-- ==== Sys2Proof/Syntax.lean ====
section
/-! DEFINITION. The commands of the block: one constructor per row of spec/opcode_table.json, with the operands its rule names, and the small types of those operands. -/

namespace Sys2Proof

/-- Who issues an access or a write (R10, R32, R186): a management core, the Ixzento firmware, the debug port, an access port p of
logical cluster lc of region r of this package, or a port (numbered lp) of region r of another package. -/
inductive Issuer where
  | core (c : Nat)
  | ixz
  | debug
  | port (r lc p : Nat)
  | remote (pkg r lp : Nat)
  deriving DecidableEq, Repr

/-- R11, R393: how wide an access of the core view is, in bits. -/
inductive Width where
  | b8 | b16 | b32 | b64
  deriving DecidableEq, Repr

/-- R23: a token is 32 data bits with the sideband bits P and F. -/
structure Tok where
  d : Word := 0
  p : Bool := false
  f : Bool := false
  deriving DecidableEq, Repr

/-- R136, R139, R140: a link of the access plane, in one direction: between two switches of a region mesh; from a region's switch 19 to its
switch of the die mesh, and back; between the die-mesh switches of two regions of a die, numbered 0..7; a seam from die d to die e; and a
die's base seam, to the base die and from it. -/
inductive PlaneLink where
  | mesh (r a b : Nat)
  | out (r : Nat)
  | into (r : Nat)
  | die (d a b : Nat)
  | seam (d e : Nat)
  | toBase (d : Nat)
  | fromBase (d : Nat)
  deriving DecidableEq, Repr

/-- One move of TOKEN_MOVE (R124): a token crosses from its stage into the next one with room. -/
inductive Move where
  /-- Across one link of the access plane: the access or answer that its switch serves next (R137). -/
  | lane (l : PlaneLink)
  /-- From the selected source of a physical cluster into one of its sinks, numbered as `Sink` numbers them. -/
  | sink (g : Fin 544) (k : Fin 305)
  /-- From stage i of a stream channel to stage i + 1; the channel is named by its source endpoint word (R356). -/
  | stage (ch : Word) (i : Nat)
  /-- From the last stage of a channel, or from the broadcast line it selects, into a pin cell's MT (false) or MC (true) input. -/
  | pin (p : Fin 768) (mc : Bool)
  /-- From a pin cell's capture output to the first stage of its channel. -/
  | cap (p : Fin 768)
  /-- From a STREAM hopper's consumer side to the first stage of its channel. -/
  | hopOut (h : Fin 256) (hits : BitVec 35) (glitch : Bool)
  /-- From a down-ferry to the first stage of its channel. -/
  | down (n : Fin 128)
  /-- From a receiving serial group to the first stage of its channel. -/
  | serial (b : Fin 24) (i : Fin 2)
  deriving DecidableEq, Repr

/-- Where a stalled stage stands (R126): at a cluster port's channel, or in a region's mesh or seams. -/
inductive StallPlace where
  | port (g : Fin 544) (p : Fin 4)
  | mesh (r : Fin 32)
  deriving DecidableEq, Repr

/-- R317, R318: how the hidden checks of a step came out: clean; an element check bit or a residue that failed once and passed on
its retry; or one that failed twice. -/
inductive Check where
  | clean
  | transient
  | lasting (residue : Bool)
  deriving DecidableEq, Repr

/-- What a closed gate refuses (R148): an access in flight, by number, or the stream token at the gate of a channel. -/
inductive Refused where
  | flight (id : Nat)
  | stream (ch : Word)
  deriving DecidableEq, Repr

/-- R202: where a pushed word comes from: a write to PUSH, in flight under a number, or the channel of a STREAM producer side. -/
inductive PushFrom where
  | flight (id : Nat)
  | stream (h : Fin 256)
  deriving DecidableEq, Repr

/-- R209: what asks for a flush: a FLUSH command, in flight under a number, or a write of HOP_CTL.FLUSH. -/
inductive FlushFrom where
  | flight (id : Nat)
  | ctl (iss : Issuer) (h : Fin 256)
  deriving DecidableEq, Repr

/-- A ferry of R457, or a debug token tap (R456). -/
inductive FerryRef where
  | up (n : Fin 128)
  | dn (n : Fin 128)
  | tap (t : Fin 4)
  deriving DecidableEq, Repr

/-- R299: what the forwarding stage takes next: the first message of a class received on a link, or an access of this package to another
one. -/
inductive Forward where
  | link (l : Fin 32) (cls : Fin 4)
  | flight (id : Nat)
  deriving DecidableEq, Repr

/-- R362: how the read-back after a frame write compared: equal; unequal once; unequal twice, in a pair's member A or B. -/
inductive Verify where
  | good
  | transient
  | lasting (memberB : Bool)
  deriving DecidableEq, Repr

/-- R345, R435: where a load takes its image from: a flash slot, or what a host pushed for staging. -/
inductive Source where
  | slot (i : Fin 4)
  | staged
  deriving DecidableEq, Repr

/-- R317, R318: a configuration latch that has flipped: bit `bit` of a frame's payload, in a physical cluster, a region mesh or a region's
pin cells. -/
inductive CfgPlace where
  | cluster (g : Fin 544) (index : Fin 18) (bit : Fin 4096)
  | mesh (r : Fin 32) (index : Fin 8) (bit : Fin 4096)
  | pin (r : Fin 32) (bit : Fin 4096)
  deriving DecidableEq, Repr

-------------------------

> [WHAT IS REQUIRED] All of the material shown above should be written out exactly.

> [RESPONSE AREA]
-- ==== Sys2Proof/Syntax.lean ====
section
/-! DEFINITION. The commands of the block: one constructor per row of spec/opcode_table.json, with the operands its rule names, and the small types of those operands. -/

namespace Sys2Proof

/-- Who issues an access or a write (R10, R32, R186): a management core, the Ixzento firmware, the debug port, an access port p of
logical cluster lc of region r of this package, or a port (numbered lp) of region r of another package. -/
inductive Issuer where
  | core (c : Nat)
  | ixz
  | debug
  | port (r lc p : Nat)
  | remote (pkg r lp : Nat)
  deriving DecidableEq, Repr

/-- R11, R393: how wide an access of the core view is, in bits. -/
inductive Width where
  | b8 | b16 | b32 | b64
  deriving DecidableEq, Repr

/-- R23: a token is 32 data bits with the sideband bits P and F. -/
structure Tok where
  d : Word := 0
  p : Bool := false
  f : Bool := false
  deriving DecidableEq, Repr

/-- R136, R139, R140: a link of the access plane, in one direction: between two switches of a region mesh; from a region's switch 19 to its
switch of the die mesh, and back; between the die-mesh switches of two regions of a die, numbered 0..7; a seam from die d to die e; and a
die's base seam, to the base die and from it. -/
inductive PlaneLink where
  | mesh (r a b : Nat)
  | out (r : Nat)
  | into (r : Nat)
  | die (d a b : Nat)
  | seam (d e : Nat)
  | toBase (d : Nat)
  | fromBase (d : Nat)
  deriving DecidableEq, Repr

/-- One move of TOKEN_MOVE (R124): a token crosses from its stage into the next one with room. -/
inductive Move where
  /-- Across one link of the access plane: the access or answer that its switch serves next (R137). -/
  | lane (l : PlaneLink)
  /-- From the selected source of a physical cluster into one of its sinks, numbered as `Sink` numbers them. -/
  | sink (g : Fin 544) (k : Fin 305)
  /-- From stage i of a stream channel to stage i + 1; the channel is named by its source endpoint word (R356). -/
  | stage (ch : Word) (i : Nat)
  /-- From the last stage of a channel, or from the broadcast line it selects, into a pin cell's MT (false) or MC (true) input. -/
  | pin (p : Fin 768) (mc : Bool)
  /-- From a pin cell's capture output to the first stage of its channel. -/
  | cap (p : Fin 768)
  /-- From a STREAM hopper's consumer side to the first stage of its channel. -/
  | hopOut (h : Fin 256) (hits : BitVec 35) (glitch : Bool)
  /-- From a down-ferry to the first stage of its channel. -/
  | down (n : Fin 128)
  /-- From a receiving serial group to the first stage of its channel. -/
  | serial (b : Fin 24) (i : Fin 2)
  deriving DecidableEq, Repr

/-- Where a stalled stage stands (R126): at a cluster port's channel, or in a region's mesh or seams. -/
inductive StallPlace where
  | port (g : Fin 544) (p : Fin 4)
  | mesh (r : Fin 32)
  deriving DecidableEq, Repr

/-- R317, R318: how the hidden checks of a step came out: clean; an element check bit or a residue that failed once and passed on
its retry; or one that failed twice. -/
inductive Check where
  | clean
  | transient
  | lasting (residue : Bool)
  deriving DecidableEq, Repr

/-- What a closed gate refuses (R148): an access in flight, by number, or the stream token at the gate of a channel. -/
inductive Refused where
  | flight (id : Nat)
  | stream (ch : Word)
  deriving DecidableEq, Repr

/-- R202: where a pushed word comes from: a write to PUSH, in flight under a number, or the channel of a STREAM producer side. -/
inductive PushFrom where
  | flight (id : Nat)
  | stream (h : Fin 256)
  deriving DecidableEq, Repr

/-- R209: what asks for a flush: a FLUSH command, in flight under a number, or a write of HOP_CTL.FLUSH. -/
inductive FlushFrom where
  | flight (id : Nat)
  | ctl (iss : Issuer) (h : Fin 256)
  deriving DecidableEq, Repr

/-- A ferry of R457, or a debug token tap (R456). -/
inductive FerryRef where
  | up (n : Fin 128)
  | dn (n : Fin 128)
  | tap (t : Fin 4)
  deriving DecidableEq, Repr

/-- R299: what the forwarding stage takes next: the first message of a class received on a link, or an access of this package to another
one. -/
inductive Forward where
  | link (l : Fin 32) (cls : Fin 4)
  | flight (id : Nat)
  deriving DecidableEq, Repr

/-- R362: how the read-back after a frame write compared: equal; unequal once; unequal twice, in a pair's member A or B. -/
inductive Verify where
  | good
  | transient
  | lasting (memberB : Bool)
  deriving DecidableEq, Repr

/-- R345, R435: where a load takes its image from: a flash slot, or what a host pushed for staging. -/
inductive Source where
  | slot (i : Fin 4)
  | staged
  deriving DecidableEq, Repr

/-- R317, R318: a configuration latch that has flipped: bit `bit` of a frame's payload, in a physical cluster, a region mesh or a region's
pin cells. -/
inductive CfgPlace where
  | cluster (g : Fin 544) (index : Fin 18) (bit : Fin 4096)
  | mesh (r : Fin 32) (index : Fin 8) (bit : Fin 4096)
  | pin (r : Fin 32) (bit : Fin 4096)
  deriving DecidableEq, Repr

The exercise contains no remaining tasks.